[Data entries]
-- ==== Sys2Proof/Tests/Slice0.lean ====
section
/-! SUPPORT. Tests: expected values are those of spec/95_test_vectors.md and of the encodings of
spec/30_encoding.md, never the model's own; and for every statement with hypotheses a concrete state and operands
that meet them. -/

namespace Sys2Proof.Tests

set_option Elab.async false

open Sys2Proof.Machine Sys2Proof.Spec

/-! ## Helpers -/

/-- A two-line configuration of 16 columns. -/
def config (w : BusWidth) (rw : Bool) (pollMax : Nat) : Config :=
  { Config.atReset with
    busw := w, rwPresent := rw, pollMax := pollMax,
    funcsetCmd := match w with
      | .four => 0x28
      | .eight => 0x38 }

/-- `n` pin answers: transaction `k` (from 0) fails if `k` is in `fails`, its free bit is 1 if `k` is in `ones`. -/
def answers (n : Nat) (fails ones : List Nat) : List PinDraw :=
  (List.range n).map fun k => ⟨fails.contains k, ones.contains k⟩

/-- An engine after reset, every line low, with pin answers in hand. -/
def engine (c : Config) (ds : List PinDraw) : State :=
  { State.resetOf c with lines := ⟨false, false, false, 0x00⟩, draws := ds }

/-- An engine after `INIT` with the cursor at a cell. -/
def ready (c : Config) (ds : List PinDraw) (line col : Nat) : State :=
  { engine c ds with ist := .ready, cur := ⟨BitVec.ofNat 1 line, BitVec.ofNat 5 col⟩, dcb := 0b100 }

/-- 8-bit bus without read/write line, every answer `ok`. -/
def fix8 : Config := config .eight false 4
/-- 4-bit bus without read/write line. -/
def fix4 : Config := config .four false 4
/-- 8-bit bus with read/write line. -/
def poll8 : Config := config .eight true 4
/-- 4-bit bus with read/write line. -/
def poll4 : Config := config .four true 4

/-- An outcome is a next state with a property. -/
def nextWith (o : Host.Outcome State Fault Refusal) (p : State → Bool) : Bool :=
  match o with
  | .next t => p t
  | .fault _ => false
  | .refused _ => false

theorem exists_of_nextWith {o : Host.Outcome State Fault Refusal} {p : State → Bool} (h : nextWith o p = true) :
    ∃ t, o = .next t ∧ p t = true := by
  cases o with
  | next t => exact ⟨t, rfl, h⟩
  | fault _ => cases h
  | refused _ => cases h

/-- What a front-end request sends, with its statuses and the front-end registers after it. -/
def sends (i : Instr) (s : State) : Option (List (Bit × Byte) × List Status × Cursor × BitVec 3) :=
  match exec i s with
  | .next t =>
    some (bytesSent s.cfg.busw (strobes s.cfg (t.history.drop s.history.length)), t.feResponses, t.cur, t.dcb)
  | .fault _ => none
  | .refused _ => none

theorem acceptsOf {s : State} (h : (legalConfig s.cfg && s.ph == .idle && s.rstIn == none) = true) : Accepts s := by
  simpa [Accepts, and_assoc] using h

theorem frontEndAcceptsOf {s : State}
    (h : (legalConfig s.cfg && s.ph == .idle && s.rstIn == none && s.cfg.hasFe) = true) : FrontEndAccepts s := by
  simpa [FrontEndAccepts, Accepts, and_assoc] using h

/-- `S(id)` -/
abbrev S (id : PinId) : Event := .wrote id true
/-- `C(id)` -/
abbrev C (id : PinId) : Event := .wrote id false
/-- `R(id)=b` -/
abbrev R (id : PinId) (b : Bit) : Event := .readBit id b
/-- `W(T)` -/
abbrev W (t : WaitParam) : Event := .waited t

/-! ## WellFormed refuses ill-formed terms -/

theorem test_wellFormed_wrstr : (Instr.wrstr (List.replicate 256 0x41)).wellFormed = false := by decide +kernel
theorem test_wellFormed_wrstrat : (Instr.wrstrat 0 0 (List.replicate 256 0x41)).wellFormed = false := by decide +kernel
theorem test_wellFormed_bitmap_short : (Instr.defglyph 0 (List.replicate 7 0x1F)).wellFormed = false := by decide
theorem test_wellFormed_bitmap_long : (Instr.defglyph 0 (List.replicate 9 0x1F)).wellFormed = false := by decide
theorem test_wellFormed_longest : (Instr.wrstr (List.replicate 255 0x41)).wellFormed = true := by decide +kernel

Exercise details
From the first line through the last, repeat the entries exactly.

Solution to this task
-- ==== Sys2Proof/Tests/Slice0.lean ====
section
/-! SUPPORT. Tests: expected values are those of spec/95_test_vectors.md and of the encodings of
spec/30_encoding.md, never the model's own; and for every statement with hypotheses a concrete state and operands
that meet them. -/

namespace Sys2Proof.Tests

set_option Elab.async false

open Sys2Proof.Machine Sys2Proof.Spec

/-! ## Helpers -/

/-- A two-line configuration of 16 columns. -/
def config (w : BusWidth) (rw : Bool) (pollMax : Nat) : Config :=
  { Config.atReset with
    busw := w, rwPresent := rw, pollMax := pollMax,
    funcsetCmd := match w with
      | .four => 0x28
      | .eight => 0x38 }

/-- `n` pin answers: transaction `k` (from 0) fails if `k` is in `fails`, its free bit is 1 if `k` is in `ones`. -/
def answers (n : Nat) (fails ones : List Nat) : List PinDraw :=
  (List.range n).map fun k => ⟨fails.contains k, ones.contains k⟩

/-- An engine after reset, every line low, with pin answers in hand. -/
def engine (c : Config) (ds : List PinDraw) : State :=
  { State.resetOf c with lines := ⟨false, false, false, 0x00⟩, draws := ds }

/-- An engine after `INIT` with the cursor at a cell. -/
def ready (c : Config) (ds : List PinDraw) (line col : Nat) : State :=
  { engine c ds with ist := .ready, cur := ⟨BitVec.ofNat 1 line, BitVec.ofNat 5 col⟩, dcb := 0b100 }

/-- 8-bit bus without read/write line, every answer `ok`. -/
def fix8 : Config := config .eight false 4
/-- 4-bit bus without read/write line. -/
def fix4 : Config := config .four false 4
/-- 8-bit bus with read/write line. -/
def poll8 : Config := config .eight true 4
/-- 4-bit bus with read/write line. -/
def poll4 : Config := config .four true 4

/-- An outcome is a next state with a property. -/
def nextWith (o : Host.Outcome State Fault Refusal) (p : State → Bool) : Bool :=
  match o with
  | .next t => p t
  | .fault _ => false
  | .refused _ => false

theorem exists_of_nextWith {o : Host.Outcome State Fault Refusal} {p : State → Bool} (h : nextWith o p = true) :
    ∃ t, o = .next t ∧ p t = true := by
  cases o with
  | next t => exact ⟨t, rfl, h⟩
  | fault _ => cases h
  | refused _ => cases h

/-- What a front-end request sends, with its statuses and the front-end registers after it. -/
def sends (i : Instr) (s : State) : Option (List (Bit × Byte) × List Status × Cursor × BitVec 3) :=
  match exec i s with
  | .next t =>
    some (bytesSent s.cfg.busw (strobes s.cfg (t.history.drop s.history.length)), t.feResponses, t.cur, t.dcb)
  | .fault _ => none
  | .refused _ => none

theorem acceptsOf {s : State} (h : (legalConfig s.cfg && s.ph == .idle && s.rstIn == none) = true) : Accepts s := by
  simpa [Accepts, and_assoc] using h

theorem frontEndAcceptsOf {s : State}
    (h : (legalConfig s.cfg && s.ph == .idle && s.rstIn == none && s.cfg.hasFe) = true) : FrontEndAccepts s := by
  simpa [FrontEndAccepts, Accepts, and_assoc] using h

/-- `S(id)` -/
abbrev S (id : PinId) : Event := .wrote id true
/-- `C(id)` -/
abbrev C (id : PinId) : Event := .wrote id false
/-- `R(id)=b` -/
abbrev R (id : PinId) (b : Bit) : Event := .readBit id b
/-- `W(T)` -/
abbrev W (t : WaitParam) : Event := .waited t

/-! ## WellFormed refuses ill-formed terms -/

theorem test_wellFormed_wrstr : (Instr.wrstr (List.replicate 256 0x41)).wellFormed = false := by decide +kernel
theorem test_wellFormed_wrstrat : (Instr.wrstrat 0 0 (List.replicate 256 0x41)).wellFormed = false := by decide +kernel
theorem test_wellFormed_bitmap_short : (Instr.defglyph 0 (List.replicate 7 0x1F)).wellFormed = false := by decide
theorem test_wellFormed_bitmap_long : (Instr.defglyph 0 (List.replicate 9 0x1F)).wellFormed = false := by decide
theorem test_wellFormed_longest : (Instr.wrstr (List.replicate 255 0x41)).wellFormed = true := by decide +kernel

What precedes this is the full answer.